Tuesday, December 27, 2011

Settle vs. Compromise

Voice-over narration:

In a world... where single women in their late 30's/early 40's have passed up plenty of good men...

I know this is an unpopular thing to say, but feminism has completely fucked up my love life... It's not that I would give back the gains of feminism for anything... It's just that I wish I hadn't tried to apply what I believe to be 'feminist ideals' to dating. p. 43

"...I want a husband and a boyfriend!" p. 279

What's so hard to accept about loneliness and desire for connection? Is there really something wrong with our self-esteem or our values if we want someone to share the literal and metaphorical driving with? We're so worried about 'settling', but then we find ourselves unhappily "unsettled"-- living in our single-person apartments, eating takeout for dinner in front of the TV, and hoping for a guy to show up so we can 'settle down.' (p. 59)

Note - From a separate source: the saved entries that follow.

/-- The host's write over an entry: KV_LEN and STEPS stay the module's own; they begin at 0 when the entry was or becomes
FREE (DESIGN CHOICE, log entry 51). -/
def SeqEntry.write (e : SeqEntry) (r : List Byte) : SeqEntry :=
  let fresh := seqState e.raw == 0 || seqState r == 0
  let kv := if fresh then 0 else seqKv e.raw
  let st := if fresh then 0 else fld e.raw 0x28 4
  { e with
    raw := putBytes (putBytes r 0x10 (toLE 4 kv)) 0x28 (toLE 4 st), pendingRaw := [],
    tokensSince := if fresh then 0 else e.tokensSince, holdouts := if fresh then 0 else e.holdouts }

/-- A partition may access a range of stacked memory: the range is granted to it (R205). -/
def State.grants (s : State) (p a n : Nat) : Bool := match s.part p with
  | some x => x.ownsStacked a n
  | none => false

/-- Return the page identifiers a sequence holds to its pool's free list (R289); a KV record or page table that is not granted or cannot be
read returns none (R205, R298, R317, log entry 192). -/
def State.returnPages (s : State) (r : List Byte) : State :=
  match s.modelAttn (seqPart r) (seqModel r) with
  | none => s
  | some a =>
    let kr := fld r 8 8
    let k := s.readMem kr 32
    let held := min 2048 (fld k 0x10 4)
    if !s.grants a.part kr 32 || !s.readable kr 32 || !s.grants a.part (fld k 0 8) (4 * held) || !s.readable (fld k 0 8) (4 * held) then s else
    let ids := (List.range held).map (fun i => leNat (s.readMem (fld k 0 8 + 4 * i) 4))
    let s := (s.partRead a.part kr 32).partRead a.part (fld k 0 8) (4 * ids.length)
    let s := s.freeListAppend a ids
    let s := s.partWrite a.part (fld k 0 8) (List.replicate (4 * ids.length) 0xFF)
    s.partWrite a.part (kr + 0x10) (toLE 4 0)

/-- A sequence takes part in its partition's open step, whose lists stay until the last of them is done (R289). -/
def State.inStep (s : State) (p i : Nat) : Bool := (s.serving p).lists.any (fun l => l.entries.any (fun e => e.seq == i))

/-- Apply a host write to an entry; the pages of a sequence the host ends are returned, after the step's records when the
sequence takes part in one (R289). -/
def State.applySeq (s : State) (i : Nat) (r : List Byte) : State :=
  let e := s.seq i
  let ends := seqState r == 0 || seqState r == 4
  let s := if ends && seqState e.raw != 0 then s.returnPages e.raw else s
  let v := s.serving (seqPart e.raw)
  let s := if seqState e.raw == 0 || seqState r == 0
    then s.setServing (seqPart e.raw) { v with reported := Tbl.set false v.reported i false } else s
  s.setSeq i ((s.seq i).write r)

/-- The KV record or the page table of a sequence is held by a slice (R303, R317). -/
def State.seqHeld (s : State) (r : List Byte) : Bool :=
  s.memHeld (fld r 8 8) 32 || s.memHeld (fld (s.readMem (fld r 8 8) 32) 0 8) 8192

/-- SEQ_WRITE: the host writes a sequence-table entry, effective from the next step of its partition (R364, R372). One that ends a
sequence waits while a slice holds its KV record or page table (R303, R317). -/
def execSeqWrite (f tag i : Nat) (raw : List Byte) (s : State) : Res :=
  let r := slice raw 0 48
  let old := (s.seq i).raw
  let mine := s.ownsPart f (seqPart r) && (seqState old == 0 || s.ownsPart f (seqPart old))
  if mine && seqState old != 0 && (seqState r == 0 || seqState r == 4) && s.seqHeld old then .next s else
  s.request f 0x45 tag false false (.owner mine) (seqOk r && decide (i < 2048)) (fun s =>
    let s := if s.inStep (seqPart old) i then s.setSeq i { s.seq i with pendingRaw := (s.seq i).pendingRaw ++ [r] } else s.applySeq i r
    s.reply f 0x45 tag .ok)

/-! Forming a step (R366 to R368). -/

/-- A sequence picked for a step. -/
structure Pick where
  seq : Nat
  raw : List Byte
  qLen : Nat
  kvLen : Nat
  deriving DecidableEq, Repr

/-- The length bucket (Table 8.10). -/
def lengthBucket (kv : Nat) : Nat :=
  if kv ≤ 1024 then 0 else if kv ≤ 4096 then 1 else if kv ≤ 16384 then 2 else if kv ≤ 65536 then 3 else 4

/-- Query lengths by the pseudocode of R366: decode entries first, then prefill. -/
def pickLens (chunk budget : Nat) (l : List (Nat × List Byte)) : List Pick :=
  let dec := (l.filter (fun e => seqPending e.2 == 1)).take budget
  let budget := budget - dec.length
  let pre := ((l.filter (fun e => decide (1 < seqPending e.2))).foldl (fun (acc : List Pick × Nat) e =>
    let q := min (seqPending e.2) (min chunk acc.2)
    (acc.1 ++ [{ seq := e.1, raw := e.2, qLen := q, kvLen := seqKv e.2 + q }], acc.2 - q)) ([], budget)).1
  let all := dec.map (fun e => ({ seq := e.1, raw := e.2, qLen := 1, kvLen := seqKv e.2 + 1 } : Pick)) ++
    pre.filter (fun p => p.qLen != 0)
  (l.filterMap (fun e => all.find? (fun p => p.seq == e.1)))

/-- Report a hold-out in the sequence's ring: SEQ_FAULTED at every step (R292), the other codes once until the sequence has next run
(R370). A report that finds no free completion slot is dropped (DESIGN CHOICE, log entry 189); the tokens of DETAIL1 count from this
record on (Table 11.13). -/
def State.holdOut (s : State) (p i : Nat) (st : Status) : State :=
  let v := s.serving p
  let e := s.seq i
  let n := seqCtx e.raw
  let once := st != .seqFaulted
  if (once && Tbl.get false v.reported i) || !(s.ctx n).active || !(s.ctx n).cqFree then s
  else
    let s := if once then s.setServing p { v with reported := Tbl.put v.reported i true } else s
    let s := s.setSeq i { e with tokensSince := 0 }
    s.writeRecord n { status := st, sat := false, nonfin := false, unsolicited := true, tag := i, detail0 := seqKv e.raw,
                      detail1 := e.tokensSince, energy := 0 } false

"Since when is getting 80% considered settling?... We create these fantasy men-- he's going to have this kind of career, this color eyes, be this age. How specific can you get before you rule out almost everyone?" p. 266

"...women generally have higher expectations than men...With women, the word "butterflies" came up again and again, but guys didn't use that word. Guys would say, 'I knew this person was the right person when we'd been dating for six months and she had to go away for a week, and when she was gone, I missed her so much. I thought I felt happier when she was around. I realized how important she was.' Women talked a lot about chemistry and fireworks." p. 279.

"So which is it-- do you want exciting, or do you want comfortable? What do you want long-term?" p. 283.

"He ordered tap water. He took the subway to meet me. He didn't even take a cab at night. He's cheap." In fact he was tall and handsome and wealthy, so I just said, "He may not care about bottled water or cabs, but if they're important to you, maybe he'd understand that...These are things you can discuss if you ended up liking each other. At least go out with him again." But it rubbed her the wrong way. She wasn't into it. p. 98

"The best husbands are the ones who have these unseen qualities, the kind of things you'll see over time, like kindness, patience, generosity, and honesty." p. 195
"That's an idiotic dating strategy...He's known her a week. How does he know he wouldn't like you better?"... I tried to feel reassured by my friends' comments, but instead they made me respect Sheldon more: the thought of 'better' didn't seem to occur to him. He had no so-called dating strategy. He was an ethical guy who didn't sleep with one woman and go on a blind date with another... p. 89.

"There was a lack of correlation between what people said they wanted on the questionnaire, and what they actually picked when they met a real, live person." p. 116

It did seem hypocritical-- I wanted men to accept me for who I was, but I wasn't willing to accept them for who they were. In the past, I'd always focused on what compromises I'd have to make to be with someone else, but I didn't seriously consider the second part-- that being with me wouldn't be winning the lottery either.... Like most women, I had friends constantly telling me what a great "catch" I was, that any guy would be "lucky" to have me, and that I should never compromise when choosing a mate." p. 126

"The culture tells us to approach dating like shopping-- but in shopping , no one points out the shopper's own flaws." p. 27

I'd mention the couch metaphor, and while my younger single friends had trouble understanding why this made me so happy ("He's like an old couch!?" they'd ask), my older married friends were delighted. p. 309

"Was it love at first site? It wasn't then-- but it sure is now." Anne Meara p. 195
Anne Meara has been married to Jerry Stiller for 55 years. Incidentally, they're Ben Stiller's parents.


That is how I would organize the trailer if the latest book to capture my attention were made into a movie. The provocative title is a bit misleading: Marry Him: The case for settling for Mr. Good Enough by Lori Gottlieb.

It's not really about "settling," a word that offends a lot of people. It's just about having more realistic expectations. It's about compromise, something that everyone does, all the time, if you interact (successfully) with other human beings.

Gottlieb, a 41-year-old single mother who had a child on her own, wondered why she and so many of her friends were having so much trouble finding the right man to marry. The endless supply of boyfriends they had in their 20's had disappeared, replaced by short, balding, divorced guys in their 50's. Now they regret having let so many great guys go for shallow or trivial reasons.

As one of those guys who plenty of women passed over when I was younger, a part of me feels some vindication at reading this book. But another part of me takes it to heart. Although I'm not the exact audience for this book, I know that there's a reason I'm 40 and single. I, too, need to have realistic expectations.

This is one of those books I could write hundreds more words about, but I think I'll let the "trailer" speak for itself. There are lots of thought-provoking points, anecdotes, data, and quotes about dating, relationships, and marriage in the book. Read it yourself if that kind of thing appeals to you. Discuss.